Une cicatrice gliale est formée par des cellules et des substances biochimiques qui s’assemblent étroitement autour du nerf endommagé. À court terme, cet environnement protecteur protège les cellules nerveuses contre d’autres lésions, mais à long terme, il peut inhiber la réparation du nerf. Il y a environ deux décennies, des scientifiques ont découvert qu’une enzyme naturelle connue sous le nom de chondroïtinase ABC – produite par une bactérie appelée Proteus vulgaris – peut dégrader sélectivement certaines des biomolécules qui composent la cicatrice gliale.
En modifiant l’environnement autour du nerf endommagé, il a été démontré que la chondroïtinase ABC favorise la repousse des cellules nerveuses. Dans les modèles animaux, elle peut même permettre de retrouver certaines fonctions perdues. Mais elle n’est pas très stable. Les chercheurs l’ont donc remanié et amélioré afin de la rendre plus stable.
« Comme toute protéine, la chondroïtinase ABC est constituée de blocs de construction appelés acides aminés », explique M. Shoichet. « Nous avons utilisé la chimie par ordinateur pour prédire l’effet de l’échange de certains éléments constitutifs contre d’autres, dans le but d’augmenter la stabilité globale tout en maintenant ou en améliorant l’activité de l’enzyme ».
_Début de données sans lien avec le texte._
-- ==== Sys2Proof/Machine/Hart.lean ====
section
/-!
DEFINITION. The distributor's harts: their address map (R287, R288, R300), and their execution of RV64IMAC (R287, R290). The
meaning of a RISC-V instruction is that of the RISC-V unprivileged architecture, which the specification names.
-/
namespace Sys2Proof.Machine

/-! ## The harts' address map (R287, R288, R300) -/

def State.hartData (s : State) (bs : List Byte) : State := s.modHost fun h => { h with hartOut := bs, hartFault := false }
def State.hartFaults (s : State) : State := s.modHost fun h => { h with hartFault := true, hartOut := [] }
def State.hartOk (s : State) : State := s.modHost fun h => { h with hartFault := false }

/-- A mechanism block's registers as bytes. -/
def Mech.status (m : Mech) : DWord := BitVec.ofNat 64 (boolBit m.busy + m.result * 2 ^ 8 + m.value.toNat * 2 ^ 32)
def Mech.bytes (m : Mech) : List Byte :=
  leDwords [0, m.arg.getD 0 0, m.arg.getD 1 0, m.arg.getD 2 0, m.arg.getD 3 0, m.status, m.res0, m.res1]
/-- A store into a mechanism block: operands, and a command when it covers CMD. -/
def State.mechStore (s : State) (h o : Nat) (bs : List Byte) : State :=
  let im := patch (s.mech h).bytes o bs
  let s := s.modMech h fun m => { m with arg := (List.range 4).map fun k => dwordOf im (8 + 8 * k) }
  if o = 0 ∧ bs ≠ [] then s.startCmd h (natOf bs 0 1 % 16) (s.mech h).arg else s

/-- The control block's mirror as bytes. -/
def State.mirror (s : State) (o n : Nat) : List Byte :=
  (List.range n).map fun i => (leBytes 8 (s.distReg ((o + i) / 8 * 8)).toNat).getD ((o + i) % 8) 0

/-- Where a hart's address leads. An access fault at bytes 0x40 to 0xFFF of a mechanism block, and for an atomic or a fetch at a
block, the FIFO register or the mirror, and no effect of a store to the FIFO register or the mirror, are the model's choices
(notes/assumptions/137). -/
inductive HartPlace where
  | sram (o : Nat)
  | mech (h o : Nat)
  | fifo
  | mirror (o : Nat)
  | mem (pa : Nat)
  | out
deriving DecidableEq, Repr
def State.hartPlace (s : State) (a n : Nat) : HartPlace :=
  if a + n ≤ 0x80000 then .sram a
  else if 0x10000000 ≤ a ∧ a < 0x10008000 ∧ a % 0x1000 + n ≤ 0x40 then .mech ((a - 0x10000000) / 0x1000) (a % 0x1000)
  else if a = 0x10010000 ∧ n ≤ 8 then .fifo
  else if 0x10020000 ≤ a ∧ a + n ≤ 0x10021000 then .mirror (a - 0x10020000)
  else if 2 ^ 63 ≤ a ∧ a + n ≤ 2 ^ 63 + 2 ^ 52 ∧ s.ownPackage (a - 2 ^ 63) ∧ s.ownPackage (a + n - 1 - 2 ^ 63) then
    .mem (a - 2 ^ 63)
  else .out

/-- A store to the private SRAM; it breaks the other harts' reservations of its bytes. -/
def State.sramStore (s : State) (hart o : Nat) (bs : List Byte) : State :=
  s.modDist fun d => { d with
    sram := sputs 0 d.sram (bs.zipIdx.map fun e => (o + e.2, e.1))
    harts := d.harts.map fun e => (e.1, match e.2.resv with
      | some (a, n, _) => if e.1 ≠ hart ∧ a < o + bs.length ∧ o < a + n then { e.2 with resv := none } else e.2
      | none => e.2) }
Ils ont utilisé des algorithmes informatiques

« Il y a plus de 1 000 maillons dans la chaîne qui forme cette enzyme, et pour chaque maillon, vous avez le choix entre 20 acides aminés », dit-il. « Il y a trop de choix pour les simuler tous. » Pour réduire l’espace de recherche, l’équipe a appliqué des algorithmes informatiques qui imitent les types de substitutions d’acides aminés que l’on trouve dans les organismes réels. Cette approche – connue sous le nom de « consensus design » – produit des formes mutantes de l’enzyme qui n’existent pas dans la nature, mais qui sont plausibles comme celles qui existent.
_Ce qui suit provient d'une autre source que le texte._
-- ==== Sys2Proof/Machine/Integer.lean ====
section
/-!
DEFINITION. The integer, immediate and bit instructions, MAJ 0x02 to 0x04 (R115 to R119, R128 to R132), and the integer
compares, MAJ 0x06 (R139).
-/
namespace Sys2Proof.Machine

def gate1 (o : Op1) : Gate :=
  { hd := o.h, hold := holdSrc o.hold (some o.a) none none, rds := [.w32 o.a], wrs := [.g32 o.d] }
def gate2 (o : Op2) : Gate :=
  { hd := o.h, hold := holdSrc o.hold (some o.a) (regB o.b) none, rds := .w32 o.a :: rdsB o.b .w32,
    win := windowB o.b 1, wrs := [.g32 o.d] }
def gate3 (o : Op3) : Gate :=
  { hd := o.h, hold := holdSrc o.hold (some o.a) (some o.b) (some o.c), rds := [.w32 o.a, .w32 o.b, .w32 o.c],
    wrs := [.g32 o.d] }
def gateI (o : OpI) : Gate :=
  { hd := o.h, hold := holdSrc o.hold (some o.a) none none, rds := [.w32 o.a], wrs := [.g32 o.d] }
def gate64 (o : Op2) : Gate :=
  { hd := o.h, rds := .w64 o.a :: rdsB o.b .w64, win := windowB o.b 2, wrs := [.g64 o.d] }

/-- A function of one, two or three 32-bit sources in each active lane. -/
def alu1 (o : Op1) (f : Word → Word) (s : State) : Host.Outcome State Fault Refusal :=
  issue (gate1 o) (pureRes fun c act _ => dstWrites act o.d 1 fun l _ => f (c.g.src32 o.a l)) s
def alu2 (o : Op2) (f : Word → Word → Word) (s : State) : Host.Outcome State Fault Refusal :=
  issue (gate2 o) (pureRes fun c act ws =>
    dstWrites act o.d 1 fun l _ => f (c.g.src32 o.a l) (c.g.srcB o.b ws l 0)) s
def alu3 (o : Op3) (f : Word → Word → Word → Word) (s : State) : Host.Outcome State Fault Refusal :=
  issue (gate3 o) (pureRes fun c act _ =>
    dstWrites act o.d 1 fun l _ => f (c.g.src32 o.a l) (c.g.src32 o.b l) (c.g.src32 o.c l)) s
def aluI (o : OpI) (f : Word → Word) (s : State) : Host.Outcome State Fault Refusal :=
  issue (gateI o) (pureRes fun c act _ => dstWrites act o.d 1 fun l _ => f (c.g.src32 o.a l)) s
/-- A function of two 64-bit sources (R116). -/
def alu64 (o : Op2) (f : DWord → DWord → DWord) (s : State) : Host.Outcome State Fault Refusal :=
  issue (gate64 o) (pureRes fun c act ws =>
    dstWrites act o.d 2 fun l k => dwordPart (f (c.g.src64 o.a l)
      (DWord.ofWords (c.g.srcB o.b ws l 1) (c.g.srcB o.b ws l 0))) k) s

/-- Carry out and borrow (R128). -/
def carryOut (a b c : Word) : Word := BitVec.ofNat 32 ((a.toNat + b.toNat + c.toNat % 2) / 2 ^ 32)
def borrowOut (a b c : Word) : Word := if a.toNat < b.toNat + c.toNat % 2 then 1 else 0
/-- The signed 64-bit product (R128). -/
def mulWide (a b : Word) : DWord := BitVec.ofInt 64 (a.toInt * b.toInt)
def mulHiS (a b : Word) : Word := (mulWide a b).hi
def mulHiU (a b : Word) : Word := BitVec.ofNat 32 (a.toNat * b.toNat / 2 ^ 32)

/-- Shifts and rotation by a 32-bit amount (R131). -/
def shlW (a n : Word) : Word := if 32 ≤ n.toNat then 0 else a <<< n.toNat
def shrW (a n : Word) : Word := if 32 ≤ n.toNat then 0 else a >>> n.toNat
def sarW (a n : Word) : Word := a.sshiftRight (min n.toNat 31)
def rotW (a n : Word) : Word := a.rotateLeft (n.toNat % 32)
def shfW (a b c : Word) : Word := ((b ++ a : BitVec 64) >>> (c.toNat % 64)).setWidth 32

/-- Position and width of a field (R132). -/
def fieldPos (b : Word) : Nat := b.toNat % 32
def fieldWid (b c : Word) : Nat := min (c.toNat % 64) (32 - fieldPos b)
def fieldOf (a b c : Word) : Nat := a.toNat / 2 ^ fieldPos b % 2 ^ fieldWid b c
def bfxuW (a b c : Word) : Word := BitVec.ofNat 32 (fieldOf a b c)
def bfxW (a b c : Word) : Word :=
  let w := fieldWid b c
  let f := fieldOf a b c
  if w = 0 then 0 else if 2 ^ (w - 1) ≤ f then BitVec.ofNat 32 (f + 2 ^ 32 - 2 ^ w) else BitVec.ofNat 32 f
def bfiW (d a b c : Word) : Word :=
  let w := fieldWid b c
  let m : Word := BitVec.ofNat 32 ((2 ^ w - 1) * 2 ^ fieldPos b)
  (d &&& ~~~m) ||| (BitVec.ofNat 32 (a.toNat % 2 ^ w * 2 ^ fieldPos b) &&& m)
def clzW (a : Word) : Word := if a = 0 then 32 else BitVec.ofNat 32 (31 - a.toNat.log2)
def brevW (a : Word) : Word := maskOf fun i => a.getLsbD (31 - i)

/-- imm20 sign- or zero-extended (R85, R130). -/
def immS (i : BitVec 20) : Word := i.signExtend 32
def immZ (i : BitVec 20) : Word := i.setWidth 32

/-- The old value of a destination in a lane (R132). -/
def Group.dstOld (g : Group) (d : Dst) (l : Nat) : Word :=
  match d with
  | .v n => g.getV n.toNat l
  | .s n => g.getS n.toNat

/-- IADD (R128). -/
def execIadd (o : Op2) (s : State) : Host.Outcome State Fault Refusal := alu2 o (fun a b => a + b) s
/-- ISUB (R128). -/
def execIsub (o : Op2) (s : State) : Host.Outcome State Fault Refusal := alu2 o (fun a b => a - b) s
/-- IADDC (R128). -/
def execIaddc (o : Op3) (s : State) : Host.Outcome State Fault Refusal := alu3 o (fun a b c => carryOut a b c) s
/-- ISUBB (R128). -/
def execIsubb (o : Op3) (s : State) : Host.Outcome State Fault Refusal := alu3 o (fun a b c => borrowOut a b c) s
/-- INEG (R128). -/
def execIneg (o : Op1) (s : State) : Host.Outcome State Fault Refusal := alu1 o (fun a => 0 - a) s
/-- IABS (R128). -/
def execIabs (o : Op1) (s : State) : Host.Outcome State Fault Refusal := alu1 o (fun a => if a.slt 0 then 0 - a else a) s
/-- IMIN (R128). -/
def execImin (o : Op2) (s : State) : Host.Outcome State Fault Refusal := alu2 o (fun a b => sminBv a b) s
/-- IMAX (R128). -/
def execImax (o : Op2) (s : State) : Host.Outcome State Fault Refusal := alu2 o (fun a b => smaxBv a b) s
/-- IMINU (R128). -/
def execIminu (o : Op2) (s : State) : Host.Outcome State Fault Refusal := alu2 o (fun a b => uminBv a b) s
/-- IMAXU (R128). -/
def execImaxu (o : Op2) (s : State) : Host.Outcome State Fault Refusal := alu2 o (fun a b => umaxBv a b) s
/-- AND (R128). -/
def execAnd (o : Op2) (s : State) : Host.Outcome State Fault Refusal := alu2 o (fun a b => a &&& b) s
/-- OR (R128). -/
def execOr (o : Op2) (s : State) : Host.Outcome State Fault Refusal := alu2 o (fun a b => a ||| b) s
/-- XOR (R128). -/
def execXor (o : Op2) (s : State) : Host.Outcome State Fault Refusal := alu2 o (fun a b => a ^^^ b) s
/-- ANDN (R128). -/
def execAndn (o : Op2) (s : State) : Host.Outcome State Fault Refusal := alu2 o (fun a b => a &&& ~~~b) s
/-- NOT (R128). -/
def execNot (o : Op1) (s : State) : Host.Outcome State Fault Refusal := alu1 o (fun a => ~~~a) s
/-- SEL (R128). -/
def execSel (o : Op3) (s : State) : Host.Outcome State Fault Refusal := alu3 o (fun a b c => if c ≠ 0 then a else b) s
/-- IMUL (R128). -/
def execImul (o : Op2) (s : State) : Host.Outcome State Fault Refusal := alu2 o (fun a b => a * b) s
/-- IMULHI (R128). -/
def execImulhi (o : Op2) (s : State) : Host.Outcome State Fault Refusal := alu2 o (fun a b => mulHiS a b) s
/-- IMULHIU (R128). -/
def execImulhiu (o : Op2) (s : State) : Host.Outcome State Fault Refusal := alu2 o (fun a b => mulHiU a b) s
/-- IMAD (R128). -/
def execImad (o : Op3) (s : State) : Host.Outcome State Fault Refusal := alu3 o (fun a b c => a * b + c) s
/-- IMULW (R128, R129). -/
def execImulw (o : Op2) (s : State) : Host.Outcome State Fault Refusal :=
  issue { gate2 o with wrs := [.g64 o.d] } (pureRes fun c act ws =>
    dstWrites act o.d 2 fun l k => dwordPart (mulWide (c.g.src32 o.a l) (c.g.srcB o.b ws l 0)) k) s
/-- LEA (R128, R129). -/
def execLea (o : OpLea) (s : State) : Host.Outcome State Fault Refusal :=
  issue { hd := o.h, hold := holdSrc o.hold none (some o.b) none, rds := [.w64 o.a, .w32 o.b], wrs := [.g64 o.d] }
    (pureRes fun c act _ => dstWrites act o.d 2 fun l k =>
      dwordPart (c.g.src64 o.a l + ((c.g.src32 o.b l).signExtend 64 <<< o.sh.toNat)) k) s
/-- IADD64 (R128, R129). -/
def execIadd64 (o : Op2) (s : State) : Host.Outcome State Fault Refusal := alu64 o (fun a b => a + b) s
/-- ISUB64 (R128, R129). -/
def execIsub64 (o : Op2) (s : State) : Host.Outcome State Fault Refusal := alu64 o (fun a b => a - b) s

/-- IADDI (R130). -/
def execIaddi (o : OpI) (s : State) : Host.Outcome State Fault Refusal := aluI o (fun a => a + immS o.imm) s
/-- ANDI (R130). -/
def execAndi (o : OpI) (s : State) : Host.Outcome State Fault Refusal := aluI o (fun a => a &&& immS o.imm) s
/-- ORI (R130). -/
def execOri (o : OpI) (s : State) : Host.Outcome State Fault Refusal := aluI o (fun a => a ||| immZ o.imm) s
/-- XORI (R130). -/
def execXori (o : OpI) (s : State) : Host.Outcome State Fault Refusal := aluI o (fun a => a ^^^ immZ o.imm) s
/-- MOVHI (R130). -/
def execMovhi (o : OpI) (s : State) : Host.Outcome State Fault Refusal := aluI o (fun a => (immZ o.imm <<< 12) ||| (a &&& 0xFFF)) s
/-- IMINI (R130). -/
def execImini (o : OpI) (s : State) : Host.Outcome State Fault Refusal := aluI o (fun a => sminBv a (immS o.imm)) s
/-- IMAXI (R130). -/
def execImaxi (o : OpI) (s : State) : Host.Outcome State Fault Refusal := aluI o (fun a => smaxBv a (immS o.imm)) s
/-- MOVI (R130). -/
def execMovi (h : Hd) (d : Dst) (imm : BitVec 20) (s : State) : Host.Outcome State Fault Refusal :=
  issue { hd := h, wrs := [.g32 d] } (pureRes fun _ act _ => dstWrites act d 1 fun _ _ => immS imm) s

/-- SHL (R131, R132). -/
def execShl (o : Op2) (s : State) : Host.Outcome State Fault Refusal := alu2 o (fun a b => shlW a b) s
/-- SHR (R131, R132). -/
def execShr (o : Op2) (s : State) : Host.Outcome State Fault Refusal := alu2 o (fun a b => shrW a b) s
/-- SAR (R131, R132). -/
def execSar (o : Op2) (s : State) : Host.Outcome State Fault Refusal := alu2 o (fun a b => sarW a b) s
/-- ROT (R131, R132). -/
def execRot (o : Op2) (s : State) : Host.Outcome State Fault Refusal := alu2 o (fun a b => rotW a b) s
/-- SHF (R131, R132). -/
def execShf (o : Op3) (s : State) : Host.Outcome State Fault Refusal := alu3 o (fun a b c => shfW a b c) s
/-- BFX (R131, R132). -/
def execBfx (o : Op3) (s : State) : Host.Outcome State Fault Refusal := alu3 o (fun a b c => bfxW a b c) s
/-- BFXU (R131, R132). -/
def execBfxu (o : Op3) (s : State) : Host.Outcome State Fault Refusal := alu3 o (fun a b c => bfxuW a b c) s
/-- BFI: reads its destination (R132). -/
def execBfi (o : Op3) (s : State) : Host.Outcome State Fault Refusal :=
  issue { gate3 o with exReads := Wr.regs (.g32 o.d) } (pureRes fun c act _ =>
    dstWrites act o.d 1 fun l _ => bfiW (c.g.dstOld o.d l) (c.g.src32 o.a l) (c.g.src32 o.b l) (c.g.src32 o.c l)) s

/-- POPC (R131). -/
def execPopc (o : Op1) (s : State) : Host.Outcome State Fault Refusal := alu1 o (fun a => BitVec.ofNat 32 (popcount a)) s
/-- CLZ (R131). -/
def execClz (o : Op1) (s : State) : Host.Outcome State Fault Refusal := alu1 o (fun a => clzW a) s
/-- BREV (R131). -/
def execBrev (o : Op1) (s : State) : Host.Outcome State Fault Refusal := alu1 o (fun a => brevW a) s

/-- A comparison of two 32-bit sources (R139). -/
def cmp32 (o : OpCmp) (f : Word → Word → Bool) (s : State) : Host.Outcome State Fault Refusal :=
  issue { hd := o.h, hold := holdSrc o.hold (some o.a) (some o.b) none, rds := [.w32 o.a, .w32 o.b], wrs := [.p o.d.toNat] }
    (pureRes fun c act _ => triWrites act o.d fun l => triBool (f (c.g.src32 o.a l) (c.g.src32 o.b l))) s

/-- ICMP (R139). -/
def execIcmp (o : OpCmp) (s : State) : Host.Outcome State Fault Refusal := cmp32 o (condS o.cc) s
/-- ICMPU (R139). -/
def execIcmpu (o : OpCmp) (s : State) : Host.Outcome State Fault Refusal := cmp32 o (condU o.cc) s
/-- ICMP64 (R139). -/
def execIcmp64 (o : OpCmp) (u : Bool) (s : State) : Host.Outcome State Fault Refusal :=
  issue { hd := o.h, rds := [.w64 o.a, .w64 o.b], wrs := [.p o.d.toNat] }
    (pureRes fun c act _ => triWrites act o.d fun l =>
      triBool (if u then condU o.cc (c.g.src64 o.a l) (c.g.src64 o.b l)
               else condS o.cc (c.g.src64 o.a l) (c.g.src64 o.b l))) s

end Sys2Proof.Machine
end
Au final, l’équipe a obtenu trois nouvelles formes candidates de l’enzyme qui ont ensuite été produites et testées en laboratoire. Toutes trois étaient plus stables que la forme naturelle, mais une seule, qui comportait 37 substitutions d’acides aminés sur plus de 1 000 maillons de la chaîne, était à la fois plus stable et plus active.
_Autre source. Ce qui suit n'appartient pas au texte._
-- ==== Sys2Proof/Machine/Agenda.lean ====
section
/-!
DEFINITION. What happens next: an input or event that the agenda names, the next word of a run (R36, R74, R75, R102), or the
first event of the machine's own that has an effect. The order among events that the specification leaves free is this
file's; the agenda gives any other (notes/assumptions).
-/
namespace Sys2Proof.Machine

/-! ## Issue -/

/-- Whether a constructor is an instruction word (R74), not an event. -/
def isWord : Instr → Bool
  | .pairWord _ _ _ => true
  | i => (encodeFields i).isSome

/-- A pair word that would be the 25th instruction begins the next run (R36). -/
def pairLate (g : Group) (i : Instr) : Bool :=
  match i with
  | .pairWord _ _ _ => decide (g.pos = 23)
  | _ => false

/-- A fetched word is decoded and executed; a word with no decoding is an Illegal Instruction (R102). -/
def State.issueWord (s : State) (gid : Nat) (g : Group) (w : DWord) (rest : List Fetched) :
    Host.Outcome State Fault Refusal :=
  let s' := s.setGroup gid { g with ibuf := some rest }
  match decode w with
  | .error _ => exec (.trapEntry gid illegalInstruction) s'
  | .ok i => if pairLate g i then .next (s.endRun gid) else exec i s'

/-- The next word of a run (R36, R75). -/
def State.runStep (s : State) (gid : Nat) : Host.Outcome State Fault Refusal :=
  match s.group? gid with
  | none => .next (s.endRun gid)
  | some g =>
    match g.ibuf with
    | some (.word w :: rest) => s.issueWord gid g w rest
    | some (.bad k d pte :: _) => exec (.trapEntry gid (fetchTrap g k d pte)) s
    | _ => .next (s.endRun gid)

/-! ## Events of the machine's own -/

/-- A trap or a Machine Check that may be delivered, or an abort that waits for the log (R310, R324, R328). -/
def Group.trapDue (g : Group) : Bool :=
  !g.ended && (g.doom.isSome || !g.pending && (g.trapped.isSome || (!g.dueMcs.isEmpty && !g.inWait)))

/-- What a group may do between runs. -/
def groupEvents (gid : Nat) (g : Group) : List Instr :=
  ((List.range g.pends.length).filter fun i => match g.pends[i]? with
    | some p => !p.done && decide (p.outstanding = 0)
    | none => false).map (Instr.resultWrite gid) ++
  (if g.trapDue then [.trapEntry gid illegalInstruction] else []) ++
  (match g.stall with
    | some .divSpill => [.divergenceSpill gid]
    | some .divRefill => [.divergenceRefill gid]
    | some (.rangelock _ _) => [.rangeLockRegistration gid]
    | some .pool => [.poolSpill g.team]
    | some (.poolRefill site) => [.poolRefill g.team (BitVec.ofNat 3 site)]
    | _ => [])

/-- Groups that fetch: a resident one whose next words are not there (R38). -/
def State.fetching (s : State) (g : Group) : Bool :=
  !g.ended && g.ibuf.isNone && (match s.team? g.team with
    | some t => decide (t.life = .run)
    | none => false)

/-- What a team may do once its groups have stopped or ended (R305, R306, R311, R313, R368). -/
def teamEvents (h : Nat) (t : Team) : List Instr :=
  match t.life with
  | .ending => [.completionEventWrite h]
  | .aborting _ _ => [.abortEnd h]
  | .saving _ _ => [.contextSave h]
  | .run => match t.stopped with
    | some tr => if t.dumped then [] else [.teamStop t.core h tr]
    | none => []

/-- What an engine operation or a core's matrix engine may do (R199, R228, R249, R281, R283). -/
def opEvents (i : Nat) : List Instr := [.engineTransfer i, .engineCompletion i, .gatherCompletion i, .bucketClear i]
def coreEvents (core : Nat) : List Instr := [.matrixOpFinish core, .matrixOpStart core, .sealEraNotice core]
def stealEvents (i : Nat) : List Instr := [.stealShipment i, .stealRequest i, .stealEmpty i]

/-- A sleeping core whose group could run (R193). -/
def State.wakeDue (s : State) (k : Core) : Bool := k.asleep.isSome && k.age.any fun l => l.any s.eligible
/-- Table entries of a core whose count is at its end (R365). -/
def fullCounts (k : Core) : List Nat := (k.table.filter fun e => decide (0xFFFFFFFF ≤ e.2.count)).map Prod.fst

/-- The events of the memory system. -/
def State.memoryEvents (s : State) : List Instr :=
  [.pageWalk 0, .loadReply 0, .partialAccept 0, .remoteAcknowledgement 0, .monitorNotice 0] ++
  s.genNotices.map Instr.generationNotice ++
  (List.range s.appends.length).map Instr.coveAppend ++
  (List.range s.ops.length).flatMap opEvents ++
  s.cores.flatMap (fun e => coreEvents e.1) ++
  (List.range s.bumps.length).map Instr.sealEraAcknowledgement ++
  (List.range s.tlbis.length).map Instr.tlbiAcknowledgement ++
  (List.range s.steals.length).flatMap stealEvents

/-- The events of groups, teams, the distributor and the host port. -/
def State.otherEvents (s : State) : List Instr :=
  s.groups.flatMap (fun e => groupEvents e.1 e.2) ++
  s.teams.flatMap (fun e => teamEvents e.1 e.2) ++
  s.dist.compacts.map (fun c => Instr.compaction c.core) ++
  s.dist.fences.map (fun f => Instr.coreFence f.1) ++
  s.dist.mechs.map (fun e => Instr.deferredAnswer e.1) ++
  [.quiescenceReached, .fallbackPlacement] ++
  (s.groups.filter fun e => s.fetching e.2).map (fun e => Instr.instructionFetch e.1) ++
  s.cores.flatMap (fun e => (fullCounts e.2).map (Instr.debugCountWrap e.1)) ++
  (s.cores.filter fun e => s.wakeDue e.2).map (fun e => Instr.wakeCheck e.1)

/-- Migration and arbitration: what goes on while nothing else is due (R38, R341). -/
def State.idleEvents (s : State) : List Instr :=
  s.host.migration.map (fun e => Instr.migrationLineMove e.1) ++
  s.cores.flatMap (fun e => (List.range 4).map (Instr.runArbitration e.1)) ++
  (if s.host.holdoff then [.vector0HoldoffExpiry] else [])

/-- The state after an event, if it changes anything. -/
def State.tryEvent (s : State) (e : Instr) : Option State :=
  match exec e s with
  | .next s' => if s' = s then none else some s'
  | _ => none

/-- The first event of the machine's own, the harts apart, that changes anything; in low-water mode only the host port's (R373). -/
def State.ownEvent (s : State) : Option State :=
  if s.host.lowWater then s.tryEvent .vector0HoldoffExpiry else
  (s.memoryEvents.findSome? s.tryEvent).orElse fun _ =>
    (s.otherEvents.findSome? s.tryEvent).orElse fun _ => s.idleEvents.findSome? s.tryEvent

/-- The next instruction of a hart: of the first, from `hartNext` on, that runs and changes anything (R287). -/
def State.hartEvent (s : State) : Option State :=
  if !s.hartsOn then none
  else (List.range 8).findSome? fun k =>
    let h := (s.dist.hartNext + k) % 8
    let t := s.hartStep h
    if t = s then none else some (t.modDist fun d => { d with hartNext := (h + 1) % 8, hartTurn := false })
/-- An event of the machine's own, after which a hart has its turn. -/
def State.ownTurn (s : State) : Option State :=
  s.ownEvent.map fun t => if t.hartsOn then t.modDist fun d => { d with hartTurn := true } else t

/-- What happens next of itself: harts and the rest of the machine by turns. -/
def State.nextEvent (s : State) : Option State :=
  if s.dist.hartTurn then s.hartEvent.orElse fun _ => s.ownTurn else s.ownTurn.orElse fun _ => s.hartEvent

/-- An entry of the agenda; an instruction word there is no event, and is dropped. -/
def State.agendaStep (s : State) (e : Instr) (rest : List Instr) : Host.Outcome State Fault Refusal :=
  if isWord e then .next { s with agenda := rest } else exec e { s with agenda := rest }

/-! ## Placing one word -/

/-- The packet, team and group that `withFetchWord` places where no run is under way. -/
def sampleEntry : DWord := 0x10000
def samplePacket : Packet :=
  { queue := 0, addr := 0, entry := sampleEntry, grid := (1, 1, 1), groups := 1, clw := 1, clh := 1, carve := 1, regs := 64,
    acc := 8, tags := 16, scratch := 2048, poolEnt := 0, poolFb := 0, poolN := 0, spillEnt := 0, pxen := false, seq := 0,
    items := 0, args := 0, ctxSave := 0, events := 0, arena := 0, psBase := 0, psSize := 0, kwin := [0, 0, 0, 0], deps := [] }
def sampleTeam : Team :=
  { pid := 1, index := 0, rank := 0, lead := 1, core := 0, sbase := 0, slots := [0], regAt := [0], granule := 0, tileAt := [0] }
def sampleGroup (w : DWord) : Group :=
  { team := 1, idx := 0, pc := sampleEntry, mask := 0xFFFFFFFF, live := 0xFFFFFFFF, h := 0, tide := 0, tvec := 0,
    ibuf := some [.word w] }
/-- A machine with one team of one group on core 0, its run under way with one word fetched. -/
def State.placeWord (s : State) (w : DWord) : State :=
  { s with
    agenda := [], runs := [0], groups := sins s.groups 0 (sampleGroup w), teams := sins s.teams 1 sampleTeam,
    cores := sins s.cores 0 { s.coreAt 0 with age := [[0], [], [], []], fenced := false, asleep := none },
    dist := { s.dist with packets := sins s.dist.packets 1 { pk := samplePacket } } }

/-- The word the next step issues: the first fetched word of the run that is first, else of a team placed for it. -/
def State.withWord (s : State) (w : DWord) : State :=
  match s.runs with
  | [] => s.placeWord w
  | gid :: _ => match s.group? gid with
    | none => s.placeWord w
    | some g => { s with agenda := [] }.setGroup gid { g with ibuf := some [.word w], pos := 0 }

end Sys2Proof.Machine
end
« La chondroïtinase ABC naturelle perd la plupart de son activité en 24 heures, alors que notre enzyme remaniée est active pendant sept jours », explique Marian Hettiaratchi, l’autre coauteure principale de l’article. « C’est une énorme différence. Notre enzyme améliorée devrait dégrader la cicatrice gliale encore plus efficacement que la version naturelle utilisée par d’autres groupes de recherche », explique M. Hettiaratchi.

Tester cette nouvelle enzyme

La prochaine étape consistera à déployer cette enzyme améliorée dans le même type d’expériences où la forme naturelle était précédemment utilisée. Si cela fonctionne, les gens ayant une lésion de la moelle épinière, auront accès à une thérapie efficace et qui n’existe pas actuellement.
Cette recherche a été publiée dans Nature Neuroscience.